Your objective:
In the records that follow, how many lines contain the word "CodeRec"? Give only that figure.
========================================
-- ==== Sys2Proof/Laws/Ops.lean ====
section
/-! SUPPORT. Laws/Ops.lean: the lemmas of the shared operations of Machine/Ops.lean: the fields after each element
write and after the error entry, what a command's course can end in, and the canonical form of each memory. -/

namespace Sys2Proof.Machine

namespace State

section putNode
variable (s : State) (i : Nat) (r : NodeRec)
@[simp] theorem putNode_cfg : (s.putNode i r).cfg = s.cfg := rfl
@[simp] theorem putNode_port : (s.putNode i r).port = s.port := rfl
@[simp] theorem putNode_ph : (s.putNode i r).ph = s.ph := rfl
@[simp] theorem putNode_err : (s.putNode i r).err = s.err := rfl
@[simp] theorem putNode_tv : (s.putNode i r).tv = s.tv := rfl
@[simp] theorem putNode_symcnt : (s.putNode i r).symcnt = s.symcnt := rfl
@[simp] theorem putNode_bitcnt : (s.putNode i r).bitcnt = s.bitcnt := rfl
@[simp] theorem putNode_outcnt : (s.putNode i r).outcnt = s.outcnt := rfl
@[simp] theorem putNode_root : (s.putNode i r).root = s.root := rfl
@[simp] theorem putNode_ncnt : (s.putNode i r).ncnt = s.ncnt := rfl
@[simp] theorem putNode_ndist : (s.putNode i r).ndist = s.ndist := rfl
@[simp] theorem putNode_hsize : (s.putNode i r).hsize = s.hsize := rfl
@[simp] theorem putNode_hcap : (s.putNode i r).hcap = s.hcap := rfl
@[simp] theorem putNode_res : (s.putNode i r).res = s.res := rfl
@[simp] theorem putNode_sym : (s.putNode i r).sym = s.sym := rfl
@[simp] theorem putNode_ft : (s.putNode i r).ft = s.ft := rfl
@[simp] theorem putNode_node : (s.putNode i r).node = Mem.set NodeRec.blank nodeCap s.node i (r.atWidth s.cfg.nfreqBits) := rfl
@[simp] theorem putNode_heap : (s.putNode i r).heap = s.heap := rfl
@[simp] theorem putNode_ct : (s.putNode i r).ct = s.ct := rfl
@[simp] theorem putNode_bit : (s.putNode i r).bit = s.bit := rfl
@[simp] theorem putNode_out : (s.putNode i r).out = s.out := rfl
@[simp] theorem putNode_own : (s.putNode i r).own = s.own := rfl
end putNode

section putOwn
variable (s : State) (h : Handle) (b : Bool)
@[simp] theorem putOwn_cfg : (s.putOwn h b).cfg = s.cfg := rfl
@[simp] theorem putOwn_port : (s.putOwn h b).port = s.port := rfl
@[simp] theorem putOwn_ph : (s.putOwn h b).ph = s.ph := rfl
@[simp] theorem putOwn_err : (s.putOwn h b).err = s.err := rfl
@[simp] theorem putOwn_tv : (s.putOwn h b).tv = s.tv := rfl
@[simp] theorem putOwn_symcnt : (s.putOwn h b).symcnt = s.symcnt := rfl
@[simp] theorem putOwn_bitcnt : (s.putOwn h b).bitcnt = s.bitcnt := rfl
@[simp] theorem putOwn_outcnt : (s.putOwn h b).outcnt = s.outcnt := rfl
@[simp] theorem putOwn_root : (s.putOwn h b).root = s.root := rfl
@[simp] theorem putOwn_ncnt : (s.putOwn h b).ncnt = s.ncnt := rfl
@[simp] theorem putOwn_ndist : (s.putOwn h b).ndist = s.ndist := rfl
@[simp] theorem putOwn_hsize : (s.putOwn h b).hsize = s.hsize := rfl
@[simp] theorem putOwn_hcap : (s.putOwn h b).hcap = s.hcap := rfl
@[simp] theorem putOwn_res : (s.putOwn h b).res = s.res := rfl
@[simp] theorem putOwn_sym : (s.putOwn h b).sym = s.sym := rfl
@[simp] theorem putOwn_ft : (s.putOwn h b).ft = s.ft := rfl
@[simp] theorem putOwn_node : (s.putOwn h b).node = s.node := rfl
@[simp] theorem putOwn_heap : (s.putOwn h b).heap = s.heap := rfl
@[simp] theorem putOwn_ct : (s.putOwn h b).ct = s.ct := rfl
@[simp] theorem putOwn_bit : (s.putOwn h b).bit = s.bit := rfl
@[simp] theorem putOwn_out : (s.putOwn h b).out = s.out := rfl
@[simp] theorem putOwn_own : (s.putOwn h b).own = Mem.set false nodeCap s.own h.toNat b := rfl
end putOwn

section raiseError
variable (s : State) (e : ErrorCode)
@[simp] theorem raiseError_cfg : (s.raiseError e).cfg = s.cfg := rfl
@[simp] theorem raiseError_port : (s.raiseError e).port = s.port := rfl
@[simp] theorem raiseError_ph : (s.raiseError e).ph = .idle := rfl
@[simp] theorem raiseError_err : (s.raiseError e).err = some e := rfl
@[simp] theorem raiseError_tv : (s.raiseError e).tv = s.tv := rfl
@[simp] theorem raiseError_symcnt : (s.raiseError e).symcnt = s.symcnt := rfl
@[simp] theorem raiseError_bitcnt : (s.raiseError e).bitcnt = s.bitcnt := rfl
@[simp] theorem raiseError_outcnt : (s.raiseError e).outcnt = s.outcnt := rfl
@[simp] theorem raiseError_root : (s.raiseError e).root = s.root := rfl
@[simp] theorem raiseError_ncnt : (s.raiseError e).ncnt = s.ncnt := rfl
@[simp] theorem raiseError_ndist : (s.raiseError e).ndist = s.ndist := rfl
@[simp] theorem raiseError_hsize : (s.raiseError e).hsize = s.hsize := rfl
@[simp] theorem raiseError_hcap : (s.raiseError e).hcap = s.hcap := rfl
@[simp] theorem raiseError_res : (s.raiseError e).res = s.res := rfl
@[simp] theorem raiseError_sym : (s.raiseError e).sym = s.sym := rfl
@[simp] theorem raiseError_ft : (s.raiseError e).ft = s.ft := rfl
@[simp] theorem raiseError_node : (s.raiseError e).node = s.node := rfl
@[simp] theorem raiseError_heap : (s.raiseError e).heap = s.heap := rfl
@[simp] theorem raiseError_ct : (s.raiseError e).ct = s.ct := rfl
@[simp] theorem raiseError_bit : (s.raiseError e).bit = s.bit := rfl
@[simp] theorem raiseError_out : (s.raiseError e).out = s.out := rfl
@[simp] theorem raiseError_own : (s.raiseError e).own = s.own := rfl
end raiseError

end State

/-! ## The course of a command -/

@[simp] theorem Run.andThen_ok {α β : Type} (a : α) (s : State) (f : α → State → Run β) :
    (Run.ok a s).andThen f = f a s := rfl

@[simp] theorem Run.andThen_raised {α β : Type} (e : ErrorCode) (s : State) (f : α → State → Run β) :
    (Run.raised e s : Run α).andThen f = .raised e s := rfl

@[simp] theorem Run.finish_ok (s : State) : (Run.ok () s).finish = .next s := rfl

@[simp] theorem Run.finish_raised (e : ErrorCode) (s : State) :
    (Run.raised e s : Run Unit).finish = .next (s.raiseError e) := rfl

/-- A command's result is a next state, whether it raised or not (R222). -/
theorem Run.finish_cases (r : Run Unit) :
    (∃ s, r = .ok () s ∧ r.finish = .next s) ∨ ∃ e s, r = .raised e s ∧ r.finish = .next (s.raiseError e) := by
  cases r with
  | ok a s => exact .inl ⟨s, rfl, rfl⟩
  | raised e s => exact .inr ⟨e, s, rfl, rfl⟩

/-- A sequence ends well exactly when both parts do. -/
theorem Run.andThen_eq_ok {α β : Type} {r : Run α} {f : α → State → Run β} {b : β} {t : State} :
    r.andThen f = .ok b t ↔ ∃ a s, r = .ok a s ∧ f a s = .ok b t := by
  cases r <;> simp [Run.andThen]

/-- A sequence raises when its first part raises, or its first part ends well and the second raises. -/
theorem Run.andThen_eq_raised {α β : Type} {r : Run α} {f : α → State → Run β} {e : ErrorCode} {t : State} :
    r.andThen f = .raised e t ↔ r = .raised e t ∨ ∃ a s, r = .ok a s ∧ f a s = .raised e t := by
  cases r <;> simp [Run.andThen]

/-! ## Elements -/

theorem heapAt_putHeap (m : Mem Handle) (i j : Nat) (h : Handle) :
    heapAt (putHeap m i h) j = if j = i ∧ i < nodeCap then h else heapAt m j :=
  Mem.read_set 0#9 nodeCap m i j h

theorem ftAt_putFt (w : Nat) (m : Mem Nat) (a b : Byte) (n : Nat) :
    ftAt (putFt w m a n) b = if b = a then narrow w n else ftAt m b := by
  have : a.toNat < nSym := a.isLt
  simp only [ftAt, putFt, Mem.read_set, this, and_true]
  simp [← BitVec.toNat_inj]

theorem ctAt_putCt (m : Mem CodeRec) (a b : Byte) (r : CodeRec) :
    ctAt (putCt m a r) b = if b = a then r else ctAt m b := by
  have : a.toNat < nSym := a.isLt
  simp only [ctAt, putCt, Mem.read_set, this, and_true]
  simp [← BitVec.toNat_inj]

theorem nodeAt_putNode (s : State) (i : Nat) (r : NodeRec) (h : Handle) :
    nodeAt (s.putNode i r).node h =
      if h.toNat = i ∧ i < nodeCap then r.atWidth s.cfg.nfreqBits else nodeAt s.node h :=
  Mem.read_set _ _ _ _ _ _

theorem ownAt_putOwn (s : State) (g h : Handle) (b : Bool) :
    ownAt (s.putOwn g b).own h = if h = g ∧ g ≠ null then b else ownAt s.own h := by
  have : (g.toNat < nodeCap) ↔ g ≠ null := by
    have := g.isLt
    simp only [null, nodeCap, ne_eq, ← BitVec.toNat_inj]
    simp; omega
  simp only [ownAt, State.putOwn_own, Mem.read_set, this]
  simp [← BitVec.toNat_inj]

theorem nodeAt_clearNodeV (m : Mem NodeRec) (h : Handle) :
    nodeAt (clearNodeV m) h = { nodeAt m h with v := false } :=
  Mem.read_mapVals _ _ rfl _ _

theorem ctAt_clearCtV (m : Mem CodeRec) (b : Byte) : ctAt (clearCtV m) b = { ctAt m b with v := false } :=
  Mem.read_mapVals _ _ rfl _ _

theorem narrow_lt (w n : Nat) : narrow w n < 2 ^ w := Nat.mod_lt _ (Nat.two_pow_pos w)

theorem narrow_of_lt {w n : Nat} (h : n < 2 ^ w) : narrow w n = n := Nat.mod_eq_of_lt h

/-! ## Every element write keeps the canonical form -/

theorem wf_putHeap (m : Mem Handle) (i : Nat) (h : Handle) (hm : Mem.wf 0#9 nodeCap (fun _ => true) m = true) :
    Mem.wf 0#9 nodeCap (fun _ => true) (putHeap m i h) = true :=
  Mem.wf_set _ _ _ _ _ _ hm (.inr rfl)

theorem wf_putFt (w : Nat) (m : Mem Nat) (b : Byte) (n : Nat)
    (hm : Mem.wf 0 nSym (fun n => decide (n < 2 ^ w)) m = true) :
    Mem.wf 0 nSym (fun n => decide (n < 2 ^ w)) (putFt w m b n) = true :=
  Mem.wf_set _ _ _ _ _ _ hm (.inr (by simpa using narrow_lt w n))

theorem wf_putCt (m : Mem CodeRec) (b : Byte) (r : CodeRec)
    (hm : Mem.wf CodeRec.blank nSym (fun _ => true) m = true) :
    Mem.wf CodeRec.blank nSym (fun _ => true) (putCt m b r) = true :=
  Mem.wf_set _ _ _ _ _ _ hm (.inr rfl)

theorem wf_putNode (s : State) (i : Nat) (r : NodeRec)
    (hm : Mem.wf NodeRec.blank nodeCap (fun r => decide (r.freq < 2 ^ s.cfg.nfreqBits)) s.node = true) :
    Mem.wf NodeRec.blank nodeCap (fun r => decide (r.freq < 2 ^ s.cfg.nfreqBits)) (s.putNode i r).node = true :=
  Mem.wf_set _ _ _ _ _ _ hm (.inr (decide_eq_true (narrow_lt s.cfg.nfreqBits r.freq)))

theorem wf_putOwn (s : State) (h : Handle) (b : Bool) (hm : Mem.wf false nodeCap (fun _ => true) s.own = true) :
    Mem.wf false nodeCap (fun _ => true) (s.putOwn h b).own = true :=
  Mem.wf_set _ _ _ _ _ _ hm (.inr rfl)

theorem wf_clearNodeV (m : Mem NodeRec) (w : Nat)
    (hm : Mem.wf NodeRec.blank nodeCap (fun r => decide (r.freq < 2 ^ w)) m = true) :
    Mem.wf NodeRec.blank nodeCap (fun r => decide (r.freq < 2 ^ w)) (clearNodeV m) = true :=
  Mem.wf_mapVals _ _ _ _ _ hm (fun _ h => h)

theorem wf_clearCtV (m : Mem CodeRec) (hm : Mem.wf CodeRec.blank nSym (fun _ => true) m = true) :
    Mem.wf CodeRec.blank nSym (fun _ => true) (clearCtV m) = true :=
  Mem.wf_mapVals _ _ _ _ _ hm (fun _ h => h)

/-! ## The return from an error -/

/-- CLRE changes STATUS.ERR alone, and EmptyHeapError stays (R201). -/
theorem State.clearError_cases (s : State) :
    (s.err = some .emptyHeap ∧ s.clearError = s) ∨ (s.err ≠ some .emptyHeap ∧ s.clearError = s.setErr none) := by
  by_cases h : s.err = some .emptyHeap <;> simp [State.clearError, h]

end Sys2Proof.Machine
end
========================================
Output of the task:
7